Question

Let $f:Z\to Z$ be a function satisfying $f\left(0\right)\ne 0,f\left(1\right)=0$ and
$f\left(xy\right)+f\left(x\right)f\left(y\right)=f\left(x\right)+f\left(y\right)$;
$\left(\begin{array}{c}f(x-y)-f\left(0\right)\end{array}\right)f\left(x\right)f\left(y\right)=0$,
for all $x,y,\in Z$, simultaneously.
(a) Find the set of all possible values of the function $f$.
(b) If $f\left(10\right)\ne 0andf\left(2\right)=0$, find the set of all integers $n$ such that $f\left(n\right)\ne 0$.

Answer 1

Setting $y=0$ in the condition $\left(\begin{array}{c}f(x-y)-f\left(0\right)\end{array}\right)f\left(x\right)f\left(y\right)=0$,
we get $\left(\begin{array}{c}f\left(x\right)-f\left(0\right)\end{array}\right)f\left(x\right)=0$, for all $x$..... (since $f\left(0\right)\ne 0$).
Thus either $f\left(x\right)=0$ or $f\left(x\right)=f\left(0\right)$, for all $x\in Z$.
Now taking $x=y=0$ in $f\left(xy\right)+f\left(x\right)f\left(y\right)=f\left(x\right)+f\left(y\right)$, we see that $f\left(0\right)+f(0{)}^2=2f(0)$. This shows that $f\left(0\right)=0$ or $f\left(0\right)=1$. Since $f\left(0\right)\ne 0$, we must have $f\left(0\right)=1$. We conclude that either $f\left(x\right)=0$ or $f\left(x\right)=1$ for each $x\in Z$.
This shows that the set of all possible value of $f\left(x\right)$ is $\left\{\begin{array}{c}0,1\end{array}\right\}$. This completes (a).
Let $S=\left\{\begin{array}{c}n\in Z|f\left(n\right)\ne 0\end{array}\right\}$. Hence we must have $S=\left\{\begin{array}{c}n\in Z|f\left(n\right)=1\end{array}\right\}$ by (a). Since $f\left(1\right)=0$, $1$ is not in $S$.
And $f\left(0\right)=1$ implies that $0\in S$.
Take any $x\in Z$ and $y\in S$. Using $\left(\begin{array}{c}f(x-y)-f\left(0\right)\end{array}\right)f\left(x\right)f\left(y\right)=0$.
We get, $f\left(xy\right)+f\left(x\right)=f\left(x\right)+1$.
This shows that $xy\in S$. If $x\in Z$ and $y\in Z$ are such that $xy\in S$,
then $\left(\begin{array}{c}f(x-y)-f\left(0\right)\end{array}\right)f\left(x\right)f\left(y\right)=0$ gives $1+f\left(x\right)f\left(y\right)=f\left(x\right)+f\left(y\right)$.
Thus $\left(\begin{array}{c}f\left(x\right)-1\end{array}\right)\left(\begin{array}{c}f\left(y\right)-1\end{array}\right)=0$.
It follows that $f\left(x\right)=1$ or $f\left(y\right)=1$; i.e., either $x\in S$ or $y\in S$.
We also observe from $\left(\begin{array}{c}f(x-y)-f\left(0\right)\end{array}\right)f\left(x\right)f\left(y\right)=0$ that $x\in Sandy\in S$ implies that $f(x-y)=1$ so that $x-y\in S$.
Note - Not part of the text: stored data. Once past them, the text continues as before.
-- ==== Sys2Proof/Machine/Factor.lean ====
section
/-! DEFINITION. FACTOR, the trial-division factorizer (43_factor.md R99 to R105). -/

namespace Sys2Proof.Machine

variable {W : Nat}

/-- The scan (R99): the first of 2, 3, ..., `isqrt N + 1` that divides N and is below N. The test `i < N` is the
spec's reading of the source on N = 2 (R101; 90_conflicts.md C1). -/
def leastProperDivisor (n : Nat) : Option Nat :=
  firstHit (fun i => divides i n && decide (i < n)) (isqrt n + 1) (isqrt n)

/-- How FACTOR ends (R99, R100): the divisor, its cofactor and FLAG, or "not found"; it never faults. -/
def factorCompletion (n : Nat) : Completion W :=
  match leastProperDivisor n with
  | some p => .ret (Word.ofNat p) (Word.ofNat (n / p)) true
  | none => .ret 0 0 false

/-- FACTOR completes (R99; 20_memory.md R43). -/
def execFactor (s : State W) : Host.Outcome (State W) Fault Refusal :=
  .next (complete (factorCompletion (operand1 s)) s)

end Sys2Proof.Machine
end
Thus $S$ has the properties:
(A) $x\in Zandy\in S$ implies $xy\in S$;
(B) $x,y\in Zandxy\in S$ implies $x\in S$ or $y\in S$;
(C) $x,y,\in S$ implies $x-y\in S$.
Now we know that $f\left(10\right)\ne 0andf\left(2\right)=0$.
$\therefore f\left(10\right)=1$ and $10\in S$; and $2\notin S$.
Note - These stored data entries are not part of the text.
-- ==== Sys2Proof/Machine/Binding.lean ====
section
/-! DEFINITION. The signal-level binding of the transactions (20_memory.md R51, R52): one rising edge of clk. It adds no
behaviour to the transactions; it fixes which of them, and which completion, fall on one edge, and in which order. -/

namespace Sys2Proof.Machine

variable {W : Nat}

/-- The input ports at one rising edge of clk (R51). -/
structure Pins (W : Nat := 32) where
  /-- Synchronous reset, active high. -/
  rst : Bool
  /-- The cycle carries a host transaction. -/
  sel : Bool
  /-- With `sel`: a `RegWrite` if set, a `RegRead` if not. -/
  we : Bool
  /-- The register index. -/
  addr : BitVec 3
  /-- The value of a `RegWrite`. -/
  wdata : Word W
  deriving DecidableEq, Repr

/-- The output port `rdata` (R51): the value of `x[addr]` in the state before the coming edge, whatever the other pins
carry. While `rst` is held that is the reset value from the second edge on (70_reset_and_hazards.md R124). -/
def rdata (p : Pins W) (s : State W) : Word W :=
  regValue (Reg.ofIndex p.addr) s

/-- The transaction the pins present, on the state before the edge; without `sel` there is none (R51). -/
def busTransaction (p : Pins W) (s : State W) : State W :=
  if p.sel then
    if p.we then regWrite (Reg.ofIndex p.addr) p.wdata s else regRead (Reg.ofIndex p.addr) s
  else s

/-- An edge with `rst` (70_reset_and_hazards.md R124): the reset event; a transaction presented is discarded, and a
`RegRead` among them returns the reset value, at the first such edge too (log entry 15). -/
def resetEdge (p : Pins W) (s : State W) : State W :=
  if p.sel && !p.we then regRead (Reg.ofIndex p.addr) (resetEvent s) else resetEvent s

/-- One rising edge (R52): reset discards the transaction and the completion at that edge; otherwise the transaction
takes effect on the state before the edge, and a completion due at the edge, which needs `BUSY = 1` before it, comes
after the transaction. -/
def clockEdge (p : Pins W) (due : Bool) (s : State W) : Host.Outcome (State W) Fault Refusal :=
  if p.rst then .next (resetEdge p s)
  else if s.busy && due then engineComplete (busTransaction p s)
  else .next (busTransaction p s)

/-- The block under its clock: its state and how many edges the command in flight has seen since its acceptance, a
part of the engine's hidden position (10_state.md R22, R23). -/
structure Clocked (W : Nat := 32) where
  block : State W
  age : Nat
  deriving DecidableEq, Repr

/-- `LAT` of the command in flight: at least one edge, otherwise open (00_scope.md R7). -/
def latency (s : State W) : Nat := Config.extraCycles s.cmd s.opa s.opb s.opc + 1

/-- One edge of the clocked block: the completion is due `LAT` edges after the acceptance (R52). -/
def Clocked.edge (p : Pins W) (c : Clocked W) : Host.Outcome (Clocked W) Fault Refusal :=
  match clockEdge p (decide (latency c.block ≤ c.age + 1)) c.block with
  | .next b => .next ⟨b, if c.block.busy then c.age + 1 else 0⟩
  | .fault r => .fault r
  | .refused r => .refused r

/-- A run of edges, one for each setting of the pins. -/
def Clocked.edges : List (Pins W) → Clocked W → Host.Outcome (Clocked W) Fault Refusal
  | [], c => .next c
  | p :: rest, c =>
    match c.edge p with
    | .next c' => Clocked.edges rest c'
    | .fault r => .fault r
    | .refused r => .refused r

end Sys2Proof.Machine
end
Writing $10=2\times 5$ and using (B),
We get $5\in S$ and $f\left(5\right)=1$. Hence $f\left(5k\right)=1$ for all $k\in Z$ by (A).
Suppose $f(5k+1)=1$ for some $l,1\le l\le 4$. Then $5k+l\in S$. Choose $u\in Z$ such that $lu\equiv 1$ (mod $5$). We have $(5k+l)u\in S$ by (A).
Moreover, $lu=1+5m$ for some $m\in Z$ and
$(5k+l)u=5ku+lu=5ku+5m+1=5(ku+m)+1$.
This shows that $5(ku+m)+1\in S$. However, we know that $5(ku+m)\in S$.
By (C), $1\in S$ which is a contradiction. We conclude that $5k+l\notin S$ for any $l,1\le l\le 4$.
Thus $S=\left\{\begin{array}{c}5k|k\in Z\end{array}\right\}$.